Wejangan simbok yang selalu ia jalani, 20 tahun bukan waktu yang pendek untuk menemani Lekman, migran dari desa untuk mengharapkan sesuatu yang lebih dari yang ada di desa. Kenyataan terjadi setelah Lek Man di PHK, mau tidak mau ia pun harus turut bekerja sebagai penjual wedang hingga saat ini.

"Kerinduan tanpa batas menghantui hari-hariku menembus alam dimensi pikiran ku……. Kerinduan tanpa batas membawaku jatuh ke garis titik nadir kehidupan ini….Sepatah kata rindu yang terucap dari suara hati ku terbawa oleh angin malam dalam mimpi indah mu…..Semakin berulang kali kata rindu terucap dalam benak ku, semakin aku terbangun memikirkan mu…."Lantang terdengar seiring langkah mantap seorang pemuda lusuh mendekati kursi panjang "warung" Mak Tum.

"eee alah kamu to Mas!"

"Bagaimana Mak Tum Puisi saya bagus ndak!"

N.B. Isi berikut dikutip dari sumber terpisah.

-- ==== Sys2Proof/Tests/Slice0.lean ====
section
/-! SUPPORT. Tests with expected results taken from 95_test_vectors.md and the rules, and for every statement with hypotheses a
concrete state and operands that meet them together (`witness_...`). -/

namespace Sys2Proof.Tests

open Sys2Proof.Machine

/-! ### Small states and moves -/

/-- A configured, idle framer with `LAST_ACK` 0xA5, an empty queue and these coming moves. -/
def base (env : List EnvMove) : State :=
  { State.reset with
    lastAck := 0xA5, init := true, rx := [], ready := .high, cfg := { identWaitData := true, identCap := 16 }, env := env }

/-- The same with both timeouts 5, so that a failing wait has two polls (V1 row 6). -/
def quick (env : List EnvMove) : State := { base env with tmoListen := 5, tmoData := 5 }

/-- The same with both timeouts 0, that is without deadlines (R66). -/
def endless (env : List EnvMove) : State := { base env with tmoListen := 0, tmoData := 0 }

/-- The environment does nothing; the line is HIGH. -/
def quiet : EnvMove := ⟨[], .high, []⟩

/-- The device listens. -/
def low : EnvMove := ⟨[], .low, []⟩

/-- These bytes arrive. -/
def sends (bytes : List Byte) : EnvMove := ⟨bytes, .high, []⟩

/-- The moves of a command of `n` frame bytes: LOW at the first poll, `bytes` at the first poll of the acknowledgment wait, then
`k` moves more. -/
def script (n : Nat) (bytes : List Byte) (k : Nat) : List EnvMove :=
  low :: (List.replicate n quiet ++ sends bytes :: List.replicate k quiet)

/-- What a vector of 95_test_vectors.md says of an end. -/
structure End where
  busy    : Bool
  ok      : Bool
  cause   : Option FailCause
  tx      : List Byte
  lastAck : Byte
  rx      : List Byte
  log     : List WaitKind
  deriving DecidableEq, Repr

/-- The end of a step, if it is a next state; `cause` only after a failure, since R116 leaves it open after a success. -/
def endOf : Result → Option End
  | .next s => some ⟨s.busy, s.ok, if s.ok then none else some s.cause, s.tx, s.lastAck, s.rx, s.log⟩
  | _ => none

/-- An end with success. -/
def success (tx : List Byte) (ack : Byte) (rx : List Byte) : Option End := some ⟨false, true, none, tx, ack, rx, []⟩

/-- An end in a failure. -/
def failure (c : FailCause) (tx : List Byte) (ack : Byte) (rx : List Byte) (log : List WaitKind) : Option End :=
  some ⟨false, false, some c, tx, ack, rx, log⟩

/-- A field of a next state. -/
def fieldOf {α : Type} (f : State → α) : Result → Option α
  | .next s => some (f s)
  | _ => none

/-- A step has a next state. -/
def isNext : Result → Bool
  | .next _ => true
  | _ => false

/-- The reason a step is refused. -/
def refusalOf : Result → Option Refusal
  | .refused r => some r
  | _ => none

/-! ### WellFormed: an ill-formed term for each check (R87, R39, R145) -/

/-- A STATUS descriptor, to be spoilt one field at a time. -/
def good : Descriptor := descriptorOf .status

theorem test_every_kind_of_command_well_formed :
    [Instr.rdpage 0xFF, .wrpage 8 0 0 0 0, .status, .uid, .ident, .progee 0 0].all Instr.wellFormed = true := by decide

theorem test_ill_formed_lengths :
    descriptorAdmitted { good with frame := [] } = false ∧
    descriptorAdmitted { good with frame := [1, 2, 3, 4, 5, 6, 7] } = false := by decide

theorem test_ill_formed_counts :
    descriptorAdmitted { good with pm := .fixed, pcnt := 5 } = false ∧
    descriptorAdmitted { good with pm := .fixed, pcnt := 0 } = false ∧
    descriptorAdmitted { good with pcnt := 1 } = false := by decide

theorem test_ill_formed_modes :
    descriptorAdmitted { good with pm := .fixed, pcnt := 4, ae := false } = false ∧
    descriptorAdmitted { good with pm := .drain } = false ∧
    descriptorAdmitted { good with wl := false } = false ∧
    descriptorAdmitted { good with ae := false } = false ∧
    descriptorAdmitted { sendByteDescriptor 1 with frame := [1, 2] } = false ∧
    descriptorAdmitted { descriptorOf .ident with frame := [0x7A, 0] } = false := by decide

theorem test_ill_formed_registers :
    operandsAdmitted (loadDescriptor OperandRegs.reset good) = true ∧
    operandsAdmitted { loadDescriptor OperandRegs.reset good with len := 0 } = false ∧
    operandsAdmitted { loadDescriptor OperandRegs.reset good with len := 7 } = false ∧
    operandsAdmitted { loadDescriptor OperandRegs.reset good with pm := 1, pcnt := 5 } = false ∧
    operandsAdmitted { loadDescriptor OperandRegs.reset good with pm := 3 } = false := by decide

" Iya bagus, bagus banget mas!, pasti perempuan yang Mas Wisnu maksud akan bahagia bila
mendengar dan membaca puisi itu"

"Lha ya jelas to Mak Tum.., memang puisi ini aku tujukan pada Wismarini, itu lho Mak..., anak pak RT kampung sebelah"

" Iya-iya percaya..., ngopi Mas!"

"Lha ya jelas to Mak!, jam segini itu enaknya ngopi sambil cari.... inspirasi untuk puisi-puisi saya..."

Wisnu seorang pemuda lontang-lantung yang mengaku "seniman" itu, selalu ngopi tiap malam menjelang, tak jarang ia lantunkan dengan keras untuk para langganan Mak Tum, tepuk tangan riuh pun membahana tiap kali selesai ia bacakan puisinya.

"Mak...! kok malam ini nggak seperti biasanya?"

"Iya Mas, aku juga nggak tahu?"

"Biasanya kan, "Bintang panggung" selalu di sini Mak, eee siapa itu Wowok, Ginuk, Pariyem dan Nyi Asih....pada kemana mereka Mak?"

"Sudah satu minggu ini mereka tidak ke sini Mas!...dengar-dengar mereka kena garuk petugas Mas!"

"Sepi lho Mak tanpa kehadiran mereka.., siapa yang akan nembang Mak!"

" Ya kamu aja to baca puisi..., ni kopinya...Mas!"

"Alah yo kesel aku Mak, makasih mak!"Tragedi penggarukan "bintang panggung" sebutan bagi perempuan-perempuan yang selalu menjadi matahari malam bagi kuli-kuli, tukang becak, sais dokar di stasiun sudah menjadi bagian dari dinamika kehidupan Mak Tum. Kejar-kejaran untuk menggaruk mereka selalu jadi pemandangan lucu dan membuat trenyuh. Tak jarang Mak Tum kadang menyembunyikan salah satu bila terpaksa ada yang nyungsep di bawah meja tempatnya menjajakan wedang.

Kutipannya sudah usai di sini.